# How Pyrefly Handles Module-Level Incrementality and Parallelism for Large Codebases

> Learn how Pyrefly manages module-level incrementality and parallelism for large codebases using a per module state machine and a configurable Rayon based thread pool for efficient type checking.

- Repository: [Meta/pyrefly](https://github.com/facebook/pyrefly)
- Tags: internals
- Published: 2026-05-21

---

**Pyrefly uses a per-module state machine that tracks forward and reverse dependencies to invalidate only changed modules and their transitive dependents, executing all type-checking work on a configurable Rayon-based thread pool that defaults to the number of logical CPUs.**

Facebook's Pyrefly is a high-performance Python type checker designed to scale to millions of lines of code. Its architecture centers on **module-level incrementality and parallelism**, ensuring that editing a single file triggers minimal recomputation while fully utilizing multi-core machines. The implementation relies on explicit dependency graphs and a custom work-stealing thread pool to achieve sub-second feedback in large codebases.

## Per-Module State and Dependency Tracking

### The ModuleDataMut Struct

At the heart of Pyrefly's incrementality is `ModuleDataMut`, defined in [`pyrefly/lib/state/module.rs`](https://github.com/facebook/pyrefly/blob/main/pyrefly/lib/state/module.rs). Each module maintains two critical sets:

- **`deps`**: Modules this file imports (forward dependencies)
- **`rdeps`**: Modules that import this file (reverse dependencies)

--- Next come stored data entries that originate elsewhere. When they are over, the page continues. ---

-- ==== Sys2Proof/Machine/Core.lean ====
section
/-! DEFINITION. The machine as the host takes it. -/

def Sys2Proof.core : Host.Core :=
  { State := Sys2Proof.Machine.State, Fault := Sys2Proof.Machine.Fault, Refusal := Sys2Proof.Machine.Refusal,
    step := Sys2Proof.Machine.step, reset := Sys2Proof.Machine.State.reset }
end

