/-! ## Messages of the host, migration, containment, bring-up (R25 to R31, R369 to R371, R376, R382, R388, R389, R411 to R415, R425 to R429) -/

/-- R363, R369 to R371, R376, R382, R388, R390: the messages about contexts, windows, peers, counters and the configuration change what they name
and answer OK; a window keeps its counters when it is written again, and the answer waits for the requests admitted before; a peer's sequence counts start
again; a link with a partner retrains and owes its answer, one without is refused. That a link retrains from step 0 and answers when it is up is the model's own
reading: log 69; the model's own reading or choice in the rest: logs 68 and 102. -/
def Obligations.ContextMessagesComplete : Prop :=
  ∀ (s : State) (asid res : BitVec 16) (pt crumb shard v : BitVec 64) (n : BitVec 12) (desc : List Byte) (p : Peer) (owner : Option (BitVec 16))
    (w old : Window) (x : Ctx) (wc : BitVec 8) (le : BitVec 24) (pb : BitVec 5) (b : Bool) (ms g port : Nat), s.dev = .running →
    (asid ≠ 0 → s.ctx? asid = none → 2 ≤ res.toNat → exec (.ctxcreate asid pt crumb shard res) s =
      .next (({ s with ctxs := s.ctxs ++ [⟨asid, pt &&& 0xFFFFFFFE00000, crumb &&& 0xFFFFFFFFFF01F, shard &&& 0xFFFFFFFFFFFFF, res,
        true, false, false⟩] } : State).answerMsg 1 0 0)) ∧
    (s.ctx? asid = some x → s.launches.any (fun l => l.asid == asid) = false → s.teams.any (fun t => t.asid == asid) = false →
      exec (.ctxdestroy asid) s =
        .next (({ s with ctxs := s.ctxs.filter fun c => c.asid != asid, peers := s.peers.filter fun p => p.asid != asid,
                              counters := s.counters.map fun c => if c.owner == some asid then { c with owner := none } else c, recvs := s.recvs.filter fun v => v.asid != asid,
                              urx := s.urx.filter fun r => r.asid != asid, utx := s.utx.filter fun u => u.asid != asid, netPend := s.netPend.filter fun p => p.asid != asid } : State).answerMsg 2 0 0)) ∧
    (s.windows.find? (fun w => w.n == n) = none → Window.of n desc 0 0 0 = w → (w.valid = true → w.legal = true) →
      s.missed.any (fun m => m.q.win == n) = false → exec (.winset n desc) s = .next (({ s with windows := s.windows ++ [w] } : State).answerMsg 3 0 0)) ∧
    (s.windows.find? (fun w => w.n == n) = some old → Window.of n desc old.target old.origin old.ctime = w → (w.valid = true → w.legal = true) →
      let t : State := { s with windows := s.windows.map fun x => if x.n == n then w else x }
      (s.missed.any (fun m => m.q.win == n) = false → exec (.winset n desc) s = .next (t.answerMsg 3 0 0)) ∧
      (s.missed.any (fun m => m.q.win == n) = true → exec (.winset n desc) s = .next { t with winAnswers := s.winAnswers ++ [n] })) ∧
    (s.ctx? asid = some x → (p.payload.all fun k => [1024, 2048, 4096, 8192].contains k) = true → exec (.peerset asid n p) s =
      .next (({ s with nextKey := s.nextKey + 1, peers := (s.peers.filter fun q => !(q.asid == asid && q.n == n)) ++
        [⟨asid, n, p, s.nextKey, 0, 0, false⟩] } : State).answerMsg 4 0 0)) ∧
    ((∀ a, owner = some a → (s.ctx? a).isSome = true) → exec (.cntrset n owner v) s =
      .next (({ s with counters := (s.counters.filter fun c => c.n != n) ++ [⟨n, owner, v, 0⟩] } : State).answerMsg 5 0 0)) ∧
    exec (.config (.wcbage wc)) s = .next (({ s with wcbage := wc } : State).answerMsg 6 0 0) ∧
    exec (.config (.lease le)) s = .next ((s.writeLease (le.setWidth 64)).answerMsg 6 0 0) ∧
    exec (.config (.placeb pb)) s = .next (({ s with placeb := pb } : State).answerMsg 6 0 0) ∧
    (s.ctx? asid = some x →
      exec (.config (.demotion asid b)) s = .next ((s.onCtx asid fun c => { c with inPlace := b }).answerMsg 6 0 0) ∧
      exec (.config (.debug asid b)) s = .next ((s.onCtx asid fun c => { c with debug := b }).answerMsg 6 0 0)) ∧
    (1 ≤ ms → ms ≤ 1000 → exec (.config (.gangTimeout ms)) s = .next (({ s with gangMs := ms } : State).answerMsg 6 0 0)) ∧
    (g ∈ [1600, 800, 400, 100] → exec (.config (.etherRate g)) s = .next (({ s with etherGbps := g } : State).answerMsg 6 0 0)) ∧
    (s.hasPartner port = true → exec (.link port) s = .next (s.onPort port fun p => { p with level := 0, retraining := true, owed := p.owed + 1 })) ∧
    (s.hasPartner port = false → exec (.link port) s = .next (s.answerMsg 7 ansBadarg 0))

/-- The bring-up of `r` succeeds on a package with this flash (R425): the boot image's digest is right and every test passes. -/
def bringUpWorks (s : State) (r : BringUp) : Bool :=
  ((bootFlash s.fwNew s.flash).find? fun x => x.1).any (fun x => Sha.sha256 x.2.1 == x.2.2) && r.selfTestOk && r.dieLinksOk && r.hbmOk

/-- What R18 and R425 leave after bring-up: no context, launch or team; running where every step worked and the safe state where not; DRAM and its poison
syndromes, the flash banks as they booted, the DDR-5 channels with what they hold together, the chip's place in its domain, its ports at the steps they
trained to, and with the safe state Ethernet at 100 Gb/s under the address in flash. What the host has sent still waits. -/
def broughtUp (s t : State) (r : BringUp) : Prop :=
  t.dev = (if bringUpWorks s r then .running else .safe) ∧ t.etherGbps = (if bringUpWorks s r then (if etherRates.contains r.etherGbps then r.etherGbps else 1600) else 100) ∧ t.ctxs = [] ∧ t.launches = [] ∧
  t.teams = [] ∧ t.dram = s.dram ∧ t.synd = s.synd ∧ t.flash = bootFlash s.fwNew s.flash ∧ t.channels = r.channels ∧
  t.ddrCap = min ((ddrUsable r.channels).getD 0) 0x40000000000 ∧ t.chip = r.chip ∧ t.rows = min 16 (max 1 r.rows) ∧ t.cols = min 16 (max 1 r.cols) ∧ t.badCores = r.badCores ∧
  t.badShares = r.badShares ∧ t.per254 = framesOf r ∧ t.ports = (r.ports.filter fun p => decide (p.1 < 30)).map (fun p => ⟨p.1, min 4 p.2, false, 0, 0⟩) ∧
  t.etherAddr = (if bringUpWorks s r then r.etherAddr else s.flashAddr) ∧ t.flashAddr = s.flashAddr ∧ t.agenda = s.agenda.filter fromHost

/-- The codes of the device's state and of its power state that STATUS answers. -/
def statusCodes (s : State) : Nat × Nat :=
  (match s.dev with
   | .running => 0
   | .safe => 1
   | .closing => 2
   | .off => 2,
   match s.power with
   | .p0 => 0
   | .p1 => 1
   | .p2 => 2
   | .p3 => 3
   | .s1 => 4
   | .s2 => 5
   | .off => 6)

/-- R426 to R429, R411: the device's messages and events. STATUS and REPORT answer what they are asked; RETEST and power-on bring the
package up; FWLOAD fills the inactive bank; POWER changes the power state, and OFF is pending until nothing that the host has sent waits before it, then
keeps the flash alone; over-temperature kills every context and leaves the safe state with DRAM kept; a lost die is contained. The codes of the power states,
when a pending OFF takes effect, what the sensors report and what a bring-up is told are the model's own reading or choice: logs 6, 68, 69, 77, 104 and 105. -/
def Obligations.DeviceMessagesComplete : Prop :=
  ∀ (s : State) (r : BringUp) (img digest : List Byte) (d : Nat) (is : List Instr),
    exec .status s = .next (s.emit (.status (statusCodes s).1 (statusCodes s).2 ((List.range 256).map fun k => Config.temperature k s.clock) s.counts)) ∧
    exec .report s = .next (State.emit { s with log := s.log.drop 64 } (.report (s.log.take 64))) ∧
    (s.dev ≠ .closing → (s.dev = .safe ∨ s.ctxs = []) → (s.hot = true → r.cool = true) →
      ∃ t, exec (.retest r) s = .next (t.answerMsg 10 0 0) ∧ broughtUp s t r) ∧
    (s.dev = .off → ∃ t, exec (.powerOn r) s = .next t ∧ broughtUp s t r) ∧
    exec (.fwload img digest) s =
      .next (({ s with flash := s.flash.map fun b => if b.1 then b else (false, img, digest), fwNew := true } : State).answerMsg 11 0 0) ∧
    (s.dev = .running →
      (∀ p ∈ [Power.p0, .p1, .p2, .p3], exec (.power p) s = .next (({ s with power := p } : State).answerMsg 12 0 0)) ∧
      (s.launches.any Launch.started = false →
        exec (.power .s1) s = .next (({ s with power := .s1 } : State).answerMsg 12 0 0) ∧
        exec (.power .s2) s = .next (({ s.dropBank with power := .s2 } : State).answerMsg 12 0 0)) ∧
      exec (.power .off) s = .next (({ s.diesOff with ctxs := s.ctxs.map (fun c => { c with killed := true }), dev := .closing, power := .off } : State).answerMsg
        12 0 0)) ∧
    (s.dev = .closing → (s.agenda = [] ∨ s.agenda = .powerOn r :: is) →
      ∃ t, s.turn = .quiet t ∧ step s = .next (t.endTurn s false) ∧ t.dev = .off ∧ t.power = .off ∧ t.flash = s.flash ∧ t.flashAddr = s.flashAddr ∧
        t.agenda = s.agenda ∧ t.ctxs = [] ∧ t.teams = [] ∧ t.dram = [] ∧ t.bank = []) ∧
    (s.dev = .running ∨ s.dev = .safe → ∃ t, exec .overtempTrip s = .next t ∧ t.dev = .safe ∧ t.hot = true ∧ t.etherGbps = 100 ∧ t.etherAddr = s.flashAddr ∧
      t.teams = [] ∧ t.launches = [] ∧ t.groups = [Group.blank] ∧ (∀ c ∈ t.ctxs, c.killed = true) ∧ t.dram = s.dram ∧ t.synd = s.synd ∧
      t.agenda = s.agenda.filter fromHost) ∧
    (s.dev = .running → d < 4 → s.lostDies.contains d = false →
      exec (.dieHeartbeatTimeout d) s = .next (s.contain d 1) ∧ exec (.dieLinkRetrainTimeout d) s = .next (s.contain d 2) ∧
      exec (.dieFaultDetected d) s = .next (s.contain d 3))
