-- ==== Sys2Proof/Laws/State.lean ====
section
/-! SUPPORT. What the updates of the current group and of every group leave: one lemma per field per update. -/

namespace Sys2Proof.Machine

/-! ## `onCur` -/

@[simp] theorem State.onCur_cur (s : State) (f : Group → Group) : (s.onCur f).cur = f s.cur := rfl
@[simp] theorem State.onCur_rest (s : State) (f : Group → Group) : (s.onCur f).rest = s.rest := rfl
@[simp] theorem State.onCur_teams (s : State) (f : Group → Group) : (s.onCur f).teams = s.teams := rfl
@[simp] theorem State.onCur_launches (s : State) (f : Group → Group) : (s.onCur f).launches = s.launches := rfl
@[simp] theorem State.onCur_ctxs (s : State) (f : Group → Group) : (s.onCur f).ctxs = s.ctxs := rfl
@[simp] theorem State.onCur_claims (s : State) (f : Group → Group) : (s.onCur f).claims = s.claims := rfl
@[simp] theorem State.onCur_cores (s : State) (f : Group → Group) : (s.onCur f).cores = s.cores := rfl
@[simp] theorem State.onCur_clusters (s : State) (f : Group → Group) : (s.onCur f).clusters = s.clusters := rfl
@[simp] theorem State.onCur_ioTlb (s : State) (f : Group → Group) : (s.onCur f).ioTlb = s.ioTlb := rfl
@[simp] theorem State.onCur_dram (s : State) (f : Group → Group) : (s.onCur f).dram = s.dram := rfl
@[simp] theorem State.onCur_synd (s : State) (f : Group → Group) : (s.onCur f).synd = s.synd := rfl
@[simp] theorem State.onCur_ue (s : State) (f : Group → Group) : (s.onCur f).ue = s.ue := rfl
@[simp] theorem State.onCur_soft (s : State) (f : Group → Group) : (s.onCur f).soft = s.soft := rfl
@[simp] theorem State.onCur_bankErr (s : State) (f : Group → Group) : (s.onCur f).bankErr = s.bankErr := rfl
@[simp] theorem State.onCur_channels (s : State) (f : Group → Group) : (s.onCur f).channels = s.channels := rfl
@[simp] theorem State.onCur_ddrCap (s : State) (f : Group → Group) : (s.onCur f).ddrCap = s.ddrCap := rfl
@[simp] theorem State.onCur_free (s : State) (f : Group → Group) : (s.onCur f).free = s.free := rfl
@[simp] theorem State.onCur_pinned (s : State) (f : Group → Group) : (s.onCur f).pinned = s.pinned := rfl
@[simp] theorem State.onCur_devPinned (s : State) (f : Group → Group) : (s.onCur f).devPinned = s.devPinned := rfl
@[simp] theorem State.onCur_migrations (s : State) (f : Group → Group) : (s.onCur f).migrations = s.migrations := rfl
@[simp] theorem State.onCur_migWait (s : State) (f : Group → Group) : (s.onCur f).migWait = s.migWait := rfl
@[simp] theorem State.onCur_migOwed (s : State) (f : Group → Group) : (s.onCur f).migOwed = s.migOwed := rfl
@[simp] theorem State.onCur_lastUse (s : State) (f : Group → Group) : (s.onCur f).lastUse = s.lastUse := rfl
@[simp] theorem State.onCur_bank (s : State) (f : Group → Group) : (s.onCur f).bank = s.bank := rfl
@[simp] theorem State.onCur_slices (s : State) (f : Group → Group) : (s.onCur f).slices = s.slices := rfl
@[simp] theorem State.onCur_bases (s : State) (f : Group → Group) : (s.onCur f).bases = s.bases := rfl
@[simp] theorem State.onCur_vcs (s : State) (f : Group → Group) : (s.onCur f).vcs = s.vcs := rfl
@[simp] theorem State.onCur_per254 (s : State) (f : Group → Group) : (s.onCur f).per254 = s.per254 := rfl
@[simp] theorem State.onCur_badShares (s : State) (f : Group → Group) : (s.onCur f).badShares = s.badShares := rfl
@[simp] theorem State.onCur_filters (s : State) (f : Group → Group) : (s.onCur f).filters = s.filters := rfl
@[simp] theorem State.onCur_watches (s : State) (f : Group → Group) : (s.onCur f).watches = s.watches := rfl
@[simp] theorem State.onCur_reserved (s : State) (f : Group → Group) : (s.onCur f).reserved = s.reserved := rfl
@[simp] theorem State.onCur_shoots (s : State) (f : Group → Group) : (s.onCur f).shoots = s.shoots := rfl
@[simp] theorem State.onCur_ops (s : State) (f : Group → Group) : (s.onCur f).ops = s.ops := rfl
@[simp] theorem State.onCur_vctbase (s : State) (f : Group → Group) : (s.onCur f).vctbase = s.vctbase := rfl
@[simp] theorem State.onCur_lease (s : State) (f : Group → Group) : (s.onCur f).lease = s.lease := rfl
@[simp] theorem State.onCur_wcbage (s : State) (f : Group → Group) : (s.onCur f).wcbage = s.wcbage := rfl
@[simp] theorem State.onCur_placeb (s : State) (f : Group → Group) : (s.onCur f).placeb = s.placeb := rfl
@[simp] theorem State.onCur_chip (s : State) (f : Group → Group) : (s.onCur f).chip = s.chip := rfl
@[simp] theorem State.onCur_clock (s : State) (f : Group → Group) : (s.onCur f).clock = s.clock := rfl
@[simp] theorem State.onCur_windows (s : State) (f : Group → Group) : (s.onCur f).windows = s.windows := rfl
@[simp] theorem State.onCur_counters (s : State) (f : Group → Group) : (s.onCur f).counters = s.counters := rfl
@[simp] theorem State.onCur_peers (s : State) (f : Group → Group) : (s.onCur f).peers = s.peers := rfl
@[simp] theorem State.onCur_outReqs (s : State) (f : Group → Group) : (s.onCur f).outReqs = s.outReqs := rfl
@[simp] theorem State.onCur_holds (s : State) (f : Group → Group) : (s.onCur f).holds = s.holds := rfl
@[simp] theorem State.onCur_missed (s : State) (f : Group → Group) : (s.onCur f).missed = s.missed := rfl
@[simp] theorem State.onCur_winAnswers (s : State) (f : Group → Group) : (s.onCur f).winAnswers = s.winAnswers := rfl
@[simp] theorem State.onCur_slots (s : State) (f : Group → Group) : (s.onCur f).slots = s.slots := rfl
@[simp] theorem State.onCur_utx (s : State) (f : Group → Group) : (s.onCur f).utx = s.utx := rfl
@[simp] theorem State.onCur_urx (s : State) (f : Group → Group) : (s.onCur f).urx = s.urx := rfl
@[simp] theorem State.onCur_rod (s : State) (f : Group → Group) : (s.onCur f).rod = s.rod := rfl
@[simp] theorem State.onCur_recvs (s : State) (f : Group → Group) : (s.onCur f).recvs = s.recvs := rfl
@[simp] theorem State.onCur_netPend (s : State) (f : Group → Group) : (s.onCur f).netPend = s.netPend := rfl
@[simp] theorem State.onCur_abortKeys (s : State) (f : Group → Group) : (s.onCur f).abortKeys = s.abortKeys := rfl
@[simp] theorem State.onCur_endedKeys (s : State) (f : Group → Group) : (s.onCur f).endedKeys = s.endedKeys := rfl
@[simp] theorem State.onCur_gangs (s : State) (f : Group → Group) : (s.onCur f).gangs = s.gangs := rfl
@[simp] theorem State.onCur_withdrawals (s : State) (f : Group → Group) : (s.onCur f).withdrawals = s.withdrawals := rfl
@[simp] theorem State.onCur_ports (s : State) (f : Group → Group) : (s.onCur f).ports = s.ports := rfl
@[simp] theorem State.onCur_rows (s : State) (f : Group → Group) : (s.onCur f).rows = s.rows := rfl
@[simp] theorem State.onCur_cols (s : State) (f : Group → Group) : (s.onCur f).cols = s.cols := rfl
@[simp] theorem State.onCur_egress (s : State) (f : Group → Group) : (s.onCur f).egress = s.egress := rfl
@[simp] theorem State.onCur_detours (s : State) (f : Group → Group) : (s.onCur f).detours = s.detours := rfl
@[simp] theorem State.onCur_etherGbps (s : State) (f : Group → Group) : (s.onCur f).etherGbps = s.etherGbps := rfl
@[simp] theorem State.onCur_etherAddr (s : State) (f : Group → Group) : (s.onCur f).etherAddr = s.etherAddr := rfl
@[simp] theorem State.onCur_flashAddr (s : State) (f : Group → Group) : (s.onCur f).flashAddr = s.flashAddr := rfl
@[simp] theorem State.onCur_gangMs (s : State) (f : Group → Group) : (s.onCur f).gangMs = s.gangMs := rfl
@[simp] theorem State.onCur_cursor1 (s : State) (f : Group → Group) : (s.onCur f).cursor1 = s.cursor1 := rfl
@[simp] theorem State.onCur_cursor2 (s : State) (f : Group → Group) : (s.onCur f).cursor2 = s.cursor2 := rfl
@[simp] theorem State.onCur_skips (s : State) (f : Group → Group) : (s.onCur f).skips = s.skips := rfl
@[simp] theorem State.onCur_badCores (s : State) (f : Group → Group) : (s.onCur f).badCores = s.badCores := rfl
@[simp] theorem State.onCur_lostDies (s : State) (f : Group → Group) : (s.onCur f).lostDies = s.lostDies := rfl
@[simp] theorem State.onCur_lostPools (s : State) (f : Group → Group) : (s.onCur f).lostPools = s.lostPools := rfl
@[simp] theorem State.onCur_nextLid (s : State) (f : Group → Group) : (s.onCur f).nextLid = s.nextLid := rfl
@[simp] theorem State.onCur_dev (s : State) (f : Group → Group) : (s.onCur f).dev = s.dev := rfl
@[simp] theorem State.onCur_hot (s : State) (f : Group → Group) : (s.onCur f).hot = s.hot := rfl
@[simp] theorem State.onCur_power (s : State) (f : Group → Group) : (s.onCur f).power = s.power := rfl
@[simp] theorem State.onCur_log (s : State) (f : Group → Group) : (s.onCur f).log = s.log := rfl
@[simp] theorem State.onCur_counts (s : State) (f : Group → Group) : (s.onCur f).counts = s.counts := rfl
@[simp] theorem State.onCur_flash (s : State) (f : Group → Group) : (s.onCur f).flash = s.flash := rfl
@[simp] theorem State.onCur_fwNew (s : State) (f : Group → Group) : (s.onCur f).fwNew = s.fwNew := rfl
@[simp] theorem State.onCur_out (s : State) (f : Group → Group) : (s.onCur f).out = s.out := rfl
@[simp] theorem State.onCur_agenda (s : State) (f : Group → Group) : (s.onCur f).agenda = s.agenda := rfl
@[simp] theorem State.onCur_rr (s : State) (f : Group → Group) : (s.onCur f).rr = s.rr := rfl
@[simp] theorem State.onCur_lastCtl (s : State) (f : Group → Group) : (s.onCur f).lastCtl = s.lastCtl := rfl
@[simp] theorem State.onCur_nextKey (s : State) (f : Group → Group) : (s.onCur f).nextKey = s.nextKey := rfl
@[simp] theorem State.onCur_fresh (s : State) (f : Group → Group) : (s.onCur f).fresh = s.fresh := rfl
@[simp] theorem State.onCur_engHeld (s : State) (f : Group → Group) : (s.onCur f).engHeld = s.engHeld := rfl
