theorem image_acc {i : Nat} (hi : i < g.accs.length) :
    memSlice (g.frameImage pts reason c) (0x1000 + vecArea g.regs.v.length g.width + g.tiles.length * 16384 + i * 65536) 65536 = g.accs[i].data := by
  have ht : ∀ b ∈ g.tiles, ∀ c ∈ b.data, c.1 < 16384 := fun b hb => (h.2.2.2.2.2.2.2.2.2.2.1 b hb).2
  have ha : ∀ b ∈ g.accs, ∀ c ∈ b.data, c.1 < 65536 := fun b hb => (h.2.2.2.2.2.2.2.2.2.2.2 b hb).2
  unfold Group.frameImage
  rw [memSlice_append, memSlice_append, memSlice_clear, List.nil_append, memSlice_clear, List.nil_append, blocks_slice ha hi]
  · intro e he
    have h1 := blocks_mem ht he
    exact Or.inl (by omega)
  · intro e he
    have := parts_below h pts reason c e he
    exact Or.inl (by omega)

theorem image_tileFlag {i : Nat} (hi : i < g.tiles.length) : bit (memNat (g.frameImage pts reason c) (0x700 + 8 * i) 8) 32 = g.tiles[i].poison ∧
    BitVec.ofNat 32 (memNat (g.frameImage pts reason c) (0x700 + 8 * i) 4) = g.tiles[i].token := by
  have e := frame_word h pts reason c 9 rfl (i := i) (by simpa using hi)
  rw [map_getD _ _ hi] at e
  have e4 := memNat_sub (m := g.frameImage pts reason c) (a := 0x700 + 8 * i) (n := 8) (j := 0) (k := 4) (by omega)
  rw [Nat.add_zero] at e4
  rw [e4, e]
  exact flag_bits _

theorem image_accFlag {i : Nat} (hi : i < g.accs.length) : bit (memNat (g.frameImage pts reason c) (0x800 + 8 * i) 8) 32 = g.accs[i].poison ∧
    BitVec.ofNat 32 (memNat (g.frameImage pts reason c) (0x800 + 8 * i) 4) = g.accs[i].token := by
  have e := frame_word h pts reason c 10 rfl (i := i) (by simpa using hi)
  rw [map_getD _ _ hi] at e
  have e4 := memNat_sub (m := g.frameImage pts reason c) (a := 0x800 + 8 * i) (n := 8) (j := 0) (k := 4) (by omega)
  rw [Nat.add_zero] at e4
  rw [e4, e]
  exact flag_bits _

theorem image_region : Region.ofImage (memNat (g.frameImage pts reason c) 0x20 8) = g.region := by
  have e := frame_word h pts reason c 0 rfl (i := 4) (by simp)
  simp only [List.getD_cons_succ, List.getD_cons_zero] at e
  rw [show (0x20 : Nat) = 0 + 8 * 4 by rfl, e, bytes8]
  exact region_image _

theorem image_crumb : BitVec.ofNat 32 (memNat (g.frameImage pts reason c) 0x28 4) = g.crumbLast := by
  have e : memNat (g.frameImage pts reason c) 0x28 8 = g.crumbLast.toNat % 256 ^ 8 := frame_word h pts reason c 0 rfl (i := 5) (by simp)
  have e4 := memNat_sub (m := g.frameImage pts reason c) (a := 0x28) (n := 8) (j := 0) (k := 4) (by omega)
  rw [Nat.add_zero] at e4
  rw [e4, e, bytes8, bytes4]
  have := g.crumbLast.isLt
  exact BitVec.eq_of_toNat_eq (by rw [BitVec.toNat_ofNat]; omega)

theorem image_counts : memNat (g.frameImage pts reason c) 0x38 8 =
    g.regs.v.length + g.tiles.length <<< 16 + g.accs.length <<< 24 + g.regs.prio.toNat <<< 32 := by
  have e := frame_word h pts reason c 0 rfl (i := 7) (by simp)
  refine e.trans (Nat.mod_eq_of_lt ?_)
  obtain ⟨-, -, -, -, -, hv, ht, ha, -⟩ := h
  have := g.regs.prio.isLt
  simp only [List.getD_cons_succ, List.getD_cons_zero, Nat.shiftLeft_eq, bytes8]
  omega

theorem image_engine {i : Nat} (hi : i < g.eng.length) :
    BitVec.ofNat 32 (memNat (g.frameImage pts reason c) (0x100 + 8 * i) 4) = g.eng[i].openNum ∧
    BitVec.ofNat 32 (memNat (g.frameImage pts reason c) (0x104 + 8 * i) 4) = g.eng[i].closedNum ∧
    ((∀ a, g.eng[i].cursor = some a → a < 2 ^ 19) →
      (if bit (memNat (g.frameImage pts reason c) (0x270 + 8 * i) 8) 63 then none else some (memNat (g.frameImage pts reason c) (0x270 + 8 * i) 8 % 2 ^ 19)) =
        g.eng[i].cursor) := by
  have e := frame_word h pts reason c 2 rfl (i := i) (by simpa using hi)
  have e2 := frame_word h pts reason c 7 rfl (i := i) (by simpa using hi)
  rw [map_getD _ _ hi] at e e2
  have e4 := memNat_sub (m := g.frameImage pts reason c) (a := 0x100 + 8 * i) (n := 8) (j := 0) (k := 4) (by omega)
  have e5 := memNat_sub (m := g.frameImage pts reason c) (a := 0x100 + 8 * i) (n := 8) (j := 4) (k := 4) (by omega)
  rw [Nat.add_zero] at e4
  rw [show 0x104 + 8 * i = 0x100 + 8 * i + 4 by omega, e4, e5, e, e2, bytes8, bytes4, Nat.shiftLeft_eq]
  have h1 := (g.eng[i]).openNum.isLt
  have h2 := (g.eng[i]).closedNum.isLt
  refine ⟨BitVec.eq_of_toNat_eq (by rw [BitVec.toNat_ofNat]; omega), BitVec.eq_of_toNat_eq (by rw [BitVec.toNat_ofNat]; omega), fun hc => ?_⟩
  cases hx : (g.eng[i]).cursor with
  | none => decide
  | some a =>
    exact cursor_image (hc a hx)

theorem image_checks : bits (memNat (g.frameImage pts reason c) 0 8) 0 8 = 1 ∧ bits (memNat (g.frameImage pts reason c) 0 8) 8 7 = g.width ∧
    bits (memNat (g.frameImage pts reason c) 0x38 8) 0 9 = g.regs.v.length ∧ bits (memNat (g.frameImage pts reason c) 0x38 8) 16 6 = g.tiles.length ∧
    bits (memNat (g.frameImage pts reason c) 0x38 8) 24 4 = g.accs.length ∧ bit (memNat (g.frameImage pts reason c) 0 8) 16 = g.shadow ∧
    bit (memNat (g.frameImage pts reason c) 0 8) 17 = g.checked ∧ bit (memNat (g.frameImage pts reason c) 0 8) 18 = !g.user := by
  rw [image_header h, image_counts h]
  obtain ⟨hw, -, -, -, -, hv, ht, ha, -⟩ := h
  have h0 := header_fields (f := g.frameSize) (b2n_le g.shadow) (b2n_le g.checked) (b2n_le !g.user) (by omega : g.width < 128) (r := reason % 8)
  have h1 := count_fields (by omega : g.regs.v.length < 512) (by omega : g.tiles.length < 64) (by omega : g.accs.length < 16) (p := g.regs.prio.toNat)
  unfold bit
  rw [h0.2.2.1, h0.2.2.2.1, h0.2.2.2.2]
  refine ⟨h0.1, h0.2.1, h1.1, h1.2.1, h1.2.2, ?_, ?_, ?_⟩
  · cases g.shadow <;> rfl
  · cases g.checked <;> rfl
  · cases g.user <;> rfl

end
end Sys2Proof.Machine
end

These fields enable precise invalidation. When a module changes, Pyrefly consults its `rdeps` to determine which other modules might require re-checking. The reverse dependency set is kept under a lock, as noted in the comment at lines 1292-1294 of [`pyrefly/lib/state/state.rs`](https://github.com/facebook/pyrefly/blob/main/pyrefly/lib/state/state.rs), ensuring thread-safe access during parallel invalidation.

## Incremental Invalidation and Recomputation

### The invalidate_rdeps Algorithm

When a file is edited, Pyrefly does not perform a full-project re-check. Instead, `State::invalidate_rdeps` (lines 1933-1955 of [`pyrefly/lib/state/state.rs`](https://github.com/facebook/pyrefly/blob/main/pyrefly/lib/state/state.rs)) walks the reverse-dependency graph transitively. The algorithm collects all affected modules while carefully cloning the `rdeps` set before iteration to avoid double-counting.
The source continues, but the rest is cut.